Group authority mappings

Now we need to map our existing users to groups, and the groups to authorities. This is done in the security-groups-mappings.sql file. Mapping based on groups can be convenient because often, organizations already have a logical group of users for various reasons. By utilizing the existing groupings of users, we can drastically simplify our configuration. This is how a layer of indirection helps us.

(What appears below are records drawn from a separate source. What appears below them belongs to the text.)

-- ==== Sys2Proof/Machine/Bus.lean ====
section
/-! DEFINITION. Address translation, the physical map, the MI and PI registers, the DMA engine's copy and the
access primitives (20_memory.md, 60_exceptions.md section 3). -/

namespace Sys2Proof.Machine

/-! ### Translation (20_memory.md rules R110–R114) -/

/-- The kinds of access (R111). -/
inductive AccessKind where
  | fetch
  | load
  | store
deriving DecidableEq, Repr

/-- `AddrErr(kind, va)` (R114). -/
def AccessKind.addressError (kind : AccessKind) (va : Word) : Exc :=
  match kind with
  | .fetch => .addressErrorLoad va
  | .load => .addressErrorLoad va
  | .store => .addressErrorStore va

/-- `Translate(va, kind)` (R111): a physical address, an address error, or a refused mapped segment. -/
def State.translate (s : State) (kind : AccessKind) (va : Word) : Result (BitVec 32) :=
  if va ≠ sext32 (lo32 va) then raise (kind.addressError va)
  else if s.mode = .user ∧ (lo32 va).msb = true then raise (kind.addressError va)
  else if 0x80000000#32 ≤ lo32 va ∧ lo32 va ≤ 0x9FFFFFFF#32 then .ok (lo32 va - 0x80000000#32)
  else if 0xA0000000#32 ≤ lo32 va ∧ lo32 va ≤ 0xBFFFFFFF#32 then .ok (lo32 va - 0xA0000000#32)
  else if lo32 va ≤ 0x7FFFFFFF#32 ∧ s.erl = true then .ok (lo32 va)
  else refuse .tlbMappedSegment

/-- The alignment check, then translation (R130, R131, R340): `n` is the width in bytes. -/
def State.alignedAddress (s : State) (kind : AccessKind) (n : Nat) (va : Word) : Result (BitVec 32) :=
  if va.toNat % n ≠ 0 then raise (kind.addressError va) else s.translate kind va

/-! ### The physical map (20_memory.md rules R120–R125) -/

/-- The regions, each with the address's offset in it. -/
inductive Region where
  | ram (offset : Nat)
  | mi (offset : Nat)
  | pi (offset : Nat)
  | rom (offset : Nat)
  | bootRom (offset : Nat)
  | unmapped
deriving DecidableEq, Repr

/-- The region of a physical address (R120). -/
def regionOf (p : Nat) : Region :=
  if p ≤ 0x03EFFFFF then .ram p
  else if 0x04300000 ≤ p ∧ p ≤ 0x043FFFFF then .mi (p - 0x04300000)
  else if 0x04600000 ≤ p ∧ p ≤ 0x046FFFFF then .pi (p - 0x04600000)
  else if 0x10000000 ≤ p ∧ p ≤ 0x1FBFFFFF then .rom (p - 0x10000000)
  else if 0x1FC00000 ≤ p ∧ p ≤ 0x1FC007BF then .bootRom (p - 0x1FC00000)
  else .unmapped

/-- `RDRAM_SIZE`. -/
def State.ramSize (s : State) : Nat := s.params.rdramSize.bytes

/-- The RAM byte that RAM address `p + i` reaches: it wraps modulo the size (R100, R121). -/
def State.ramByte (s : State) (p i : Nat) : Nat := (p + i) % s.ramSize

/-- The `n` bytes of RAM at offset `p` (R121). -/
def State.readRam (s : State) (p n : Nat) : Word := s.ram.readBE (s.ramByte p) n

/-- RAM with the low `n` bytes of `v` at offset `p` (R121). -/
def State.writeRam (s : State) (p n : Nat) (v : Word) : State :=
  { s with ram := s.ram.writeBE (s.ramByte p) n v }

/-- The `n` bytes of an image at `o`, if they lie inside it (R122). -/
def Image.readBE (m : Image) (o n : Nat) (beyond : Refusal) : Result Word :=
  if o + n ≤ m.size then .ok (m.cells.readBE (fun i => o + i) n) else refuse beyond

/-- One byte as memory holds it at a physical address: RAM or an image's byte, nothing elsewhere. -/
def State.byteAt (s : State) (p : Nat) : Option Byte :=
  match regionOf p with
  | .ram o => some (s.ram.read (o % s.ramSize))
  | .rom o => if o < s.rom.size then some (s.rom.cells.read o) else none
  | .bootRom o =>
    match s.bootRom with
    | some m => if o < m.size then some (m.cells.read o) else none
    | none => none
  | .mi _ | .pi _ | .unmapped => none

/-! ### The interrupt controller's registers (60_exceptions.md rules R502, R504) -/

/-- The mask after a write of `v` to MI_INTR_MASK: for each source clear is checked first (R502). -/
def writeMask (mask : BitVec 6) (v : BitVec 32) : BitVec 6 :=
  let bit (i : Nat) : BitVec 1 := BitVec.ofBool (!v.getLsbD (2 * i) && (v.getLsbD (2 * i + 1) || mask.getLsbD i))
  bit 5 ++ bit 4 ++ bit 3 ++ bit 2 ++ bit 1 ++ bit 0

/-- A mode bit after a write with a clear bit and a set bit, clear checked first (R504). -/
def clearSet (clear set old : Bool) : Bool := !clear && (set || old)

/-- MI.mode after a write of `v` to MI_MODE (R504). -/
def writeMode (mode : BitVec 14) (v : BitVec 32) : BitVec 14 :=
  mode.extractLsb' 10 4
    ++ BitVec.ofBool (clearSet (v.getLsbD 12) (v.getLsbD 13) (mode.getLsbD 9))
    ++ BitVec.ofBool (clearSet (v.getLsbD 9) (v.getLsbD 10) (mode.getLsbD 8))
    ++ BitVec.ofBool (clearSet (v.getLsbD 7) (v.getLsbD 8) (mode.getLsbD 7))
    ++ v.extractLsb' 0 7

/-- MI_VERSION (R504). -/
def miVersion : BitVec 32 := 0x02020102

/-- A word read of an MI register (R504); an unrecognised offset gives a draw. -/
def State.readMi (s : State) (offset : Nat) : BitVec 32 × State :=
  match offset with
  | 0x0 => ((s.mi.mode.extractLsb' 0 10).setWidth 32, s)
  | 0x4 => (miVersion, s)
  | 0x8 => (s.mi.flags.setWidth 32, s)
  | 0xC => (s.mi.mask.setWidth 32, s)
  | _ => s.draw

/-- A word write of an MI register (R502, R504). -/
def State.writeMi (s : State) (offset : Nat) (v : BitVec 32) : State :=
  match offset with
  | 0x0 =>
    { s with mi := { s.mi with
        mode := writeMode s.mi.mode v
        flags := if v.getLsbD 11 then clearFlagBit s.mi.flags EnvSource.dp.bit else s.mi.flags } }
  | 0xC => { s with mi := { s.mi with mask := writeMask s.mi.mask v } }
  | _ => s

/-! ### The peripheral interface and the DMA engine (20_memory.md rules R140–R152) -/

/-- PI_STATUS's read value (R142). -/
def PiRegs.status (p : PiRegs) : BitVec 32 :=
  0#28 ++ BitVec.ofBool p.completed ++ 0#2 ++ BitVec.ofBool p.busy

/-- A word read of a PI register (R141, R142, R150). -/
def State.readPi (s : State) (offset : Nat) : BitVec 32 × State :=
  match offset with
  | 0x00 => if s.pi.addrKnown then (s.pi.dramAddr.setWidth 32, s) else s.draw
  | 0x04 => if s.pi.addrKnown then (s.pi.cartAddr, s) else s.draw
  | 0x10 => (s.pi.status, s)
  | _ => s.draw

/-- `cart_offset(c)` (R145); `none` is `NO_REGION`. -/
def cartOffset (c : BitVec 32) : Option Nat :=
  if 0x10000000 ≤ c.toNat ∧ c.toNat ≤ 0x1FBFFFFF then some (c.toNat - 0x10000000) else none

/-- How many bytes a cartridge→RAM transfer of `len` bytes copies (R147, R152). -/
def transferBytes (len romSize srcOffset ramSize dstOffset : Nat) : Nat :=
  min len (min (romSize - srcOffset) (ramSize - dstOffset % ramSize))

/-- `Transfer(ROM, RAM, len, cart_offset(cart), dram)` (R147). -/
def State.transferToRam (s : State) (len : Nat) (cart : BitVec 32) (dram : BitVec 24) : State :=
  match cartOffset cart with
  | none => s
  | some o =>
    { s with ram := Memory.copyFrom s.rom.cells o s.ram (dram.toNat % s.ramSize)
               (transferBytes len s.rom.size o s.ramSize dram.toNat) }

/-- What every transfer trigger does to the status and the flag (R145, R146). -/
def State.startDma (s : State) : State :=
  { (s.clearFlag piSource) with
      pi := { s.pi with busy := true, completed := false, addrKnown := false }
      dmaInflight := true }

/-- A write of `v` to PI_WR_LEN (R145). -/
def State.writeWrLen (s : State) (v : BitVec 32) : Result State :=
  if s.dmaInflight then refuse .piDmaWhileBusy
  else .ok (s.transferToRam ((v.extractLsb' 0 24).toNat + 1) s.pi.cartAddr s.pi.dramAddr).startDma

/-- A write to PI_RD_LEN (R146): no bytes are copied. -/
def State.writeRdLen (s : State) : Result State :=
  if s.dmaInflight then refuse .piDmaWhileBusy else .ok s.startDma

/-- A write of `v` to PI_STATUS (R149): the reset bit wins over the clear-interrupt bit. -/
def State.writePiStatus (s : State) (v : BitVec 32) : State :=
  if v.getLsbD 0 then
    { (s.clearFlag piSource) with pi := { s.pi with busy := false, completed := false }, dmaInflight := false }
  else if v.getLsbD 1 then
    { (s.clearFlag piSource) with pi := { s.pi with completed := false } }
  else s

/-- A word write of a PI register (R143–R150). -/
def State.writePi (s : State) (offset : Nat) (v : BitVec 32) : Result State :=
  match offset with
  | 0x00 => .ok { s with pi := { s.pi with dramAddr := v.extractLsb' 0 24, addrKnown := true } }
  | 0x04 => .ok { s with pi := { s.pi with cartAddr := v, addrKnown := true } }
  | 0x08 => s.writeRdLen
  | 0x0C => s.writeWrLen v
  | 0x10 => .ok (s.writePiStatus v)
  | _ => .ok s

/-! ### Physical accesses (20_memory.md rules R121–R125) -/

/-- The forms of access the MI and PI ranges tell apart (R123): LW, LWU and SW, or any other. -/
inductive AccessForm where
  | word
  | other
deriving DecidableEq, Repr

/-- `PhysRead(p, n)`: the value zero-extended, and the state, changed only by a draw (R136). -/
def State.physRead (s : State) (form : AccessForm) (p n : Nat) : Result (Word × State) :=
  match regionOf p with
  | .ram o => .ok (s.readRam o n, s)
  | .mi o =>
    match form with
    | .word => .ok (zext32 (s.readMi o).1, (s.readMi o).2)
    | .other => refuse .mmioAccessFormNotModelled
  | .pi o =>
    match form with
    | .word => .ok (zext32 (s.readPi o).1, (s.readPi o).2)
    | .other => refuse .mmioAccessFormNotModelled
  | .rom o => (s.rom.readBE o n .romReadBeyondImage).map fun v => (v, s)
  | .bootRom o =>
    match s.bootRom with
    | none => refuse .bootRomAbsent
    | some m => (m.readBE o n .bootRomReadBeyondImage).map fun v => (v, s)
  | .unmapped => refuse .unmappedPhysicalAddress

/-- `PhysWrite(p, n, v)`: a write to either ROM is ignored (R124). -/
def State.physWrite (s : State) (form : AccessForm) (p n : Nat) (v : Word) : Result State :=
  match regionOf p with
  | .ram o => .ok (s.writeRam o n v)
  | .mi o =>
    match form with
    | .word => .ok (s.writeMi o (lo32 v))
    | .other => refuse .mmioAccessFormNotModelled
  | .pi o =>
    match form with
    | .word => s.writePi o (lo32 v)
    | .other => refuse .mmioAccessFormNotModelled
  | .rom _ => .ok s
  | .bootRom _ => .ok s
  | .unmapped => refuse .unmappedPhysicalAddress

/-- The masked write of an aligned unit (R132): RAM bytes are merged, a ROM write is ignored unread
(notes/assumptions/13.md). -/
def State.physWriteMasked (s : State) (p n : Nat) (v mask : Word) : Result State :=
  match regionOf p with
  | .ram o => .ok (s.writeRam o n ((s.readRam o n &&& ~~~mask) ||| (v &&& mask)))
  | .mi _ => refuse .mmioAccessFormNotModelled
  | .pi _ => refuse .mmioAccessFormNotModelled
  | .rom _ => .ok s
  | .bootRom _ => .ok s
  | .unmapped => refuse .unmappedPhysicalAddress

/-! ### Access primitives (20_memory.md rules R130–R133) -/

/-- `MemRead(va, n)` (R130). -/
def State.memRead (s : State) (form : AccessForm) (n : Nat) (va : Word) : Result (Word × State) :=
  (s.alignedAddress .load n va).bind fun p => s.physRead form p.toNat n

/-- `MemWrite(va, n, v)` (R131). -/
def State.memWrite (s : State) (form : AccessForm) (n : Nat) (va v : Word) : Result State :=
  (s.alignedAddress .store n va).bind fun p => s.physWrite form p.toNat n v

/-- The physical address of the aligned unit of `n` bytes that `p` lies in. -/
def unitAddress (p : BitVec 32) (n : Nat) : Nat := p.toNat - p.toNat % n

/-- The read of the aligned unit around `va` (R349–R352); an address error reports `va` itself (R481). -/
def State.unitRead (s : State) (n : Nat) (va : Word) : Result (Word × State) :=
  (s.translate .load va).bind fun p => s.physRead .other (unitAddress p n) n

/-- `MemWriteMasked` of the aligned unit around `va` (R132, R357–R360); an address error reports `va` (R481). -/
def State.memWriteMasked (s : State) (n : Nat) (va v mask : Word) : Result State :=
  (s.translate .store va).bind fun p => s.physWriteMasked (unitAddress p n) n v mask

/-- `Fetch(va)` (R133; the refusal's name: notes/assumptions/12.md). -/
def State.fetch (s : State) (va : Word) : Result (BitVec 32) :=
  (s.alignedAddress .fetch 4 va).bind fun p =>
    match regionOf p.toNat with
    | .mi _ => refuse .fetchFromMmio
    | .pi _ => refuse .fetchFromMmio
    | .ram _ | .rom _ | .bootRom _ | .unmapped => (s.physRead .other p.toNat 4).map fun r => lo32 r.1

/-- The state with the word `w` stored where `Fetch(va)` finds it, an image grown to hold it; unchanged
where no fetch of `va` completes. -/
def State.placeWord (s : State) (va : Word) (w : BitVec 32) : State :=
  match s.translate .fetch va with
  | .error _ => s
  | .ok p =>
    match regionOf p.toNat with
    | .ram o => s.writeRam o 4 (zext32 w)
    | .rom o =>
      { s with rom := ⟨max s.rom.size (o + 4), s.rom.cells.writeBE (fun i => o + i) 4 (zext32 w)⟩ }
    | .bootRom o =>
      match s.bootRom with
      | none => { s with bootRom := some ⟨o + 4, Memory.writeBE [] (fun i => o + i) 4 (zext32 w)⟩ }
      | some m => { s with bootRom := some ⟨max m.size (o + 4), m.cells.writeBE (fun i => o + i) 4 (zext32 w)⟩ }
    | .mi _ | .pi _ | .unmapped => s

end Sys2Proof.Machine
end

We have included the group definitions, group to authority mappings, and a few users in the following group mapping:

    //src/main/resources/database/h2/security-groups-mappings.sql

    -- Create the Groups

    insert into groups(group_name) values ('Users');
    insert into groups(group_name) values ('Administrators');

    -- Map the Groups to Roles

    insert into group_authorities(group_id, authority)
    select id,'ROLE_USER' from groups where group_name='Users';
    insert into group_authorities(group_id, authority)
    select id,'ROLE_USER' from groups where
    group_name='Administrators';
    insert into group_authorities(group_id, authority)
    select id,'ROLE_ADMIN' from groups where
    group_name='Administrators';

    -- Map the users to Groups

    insert into group_members(group_id, username)
    select id,'user1@example.com' from groups where
    group_name='Users';
    insert into group_members(group_id, username)
    select id,'admin1@example.com' from groups where
    group_name='Administrators';
    ...

Go ahead and start the application, and it will behave just as before; however, the additional layer of abstraction between the users and roles simplifies the managing of large groups of users.

Your code should now look like calendar04.02-calendar.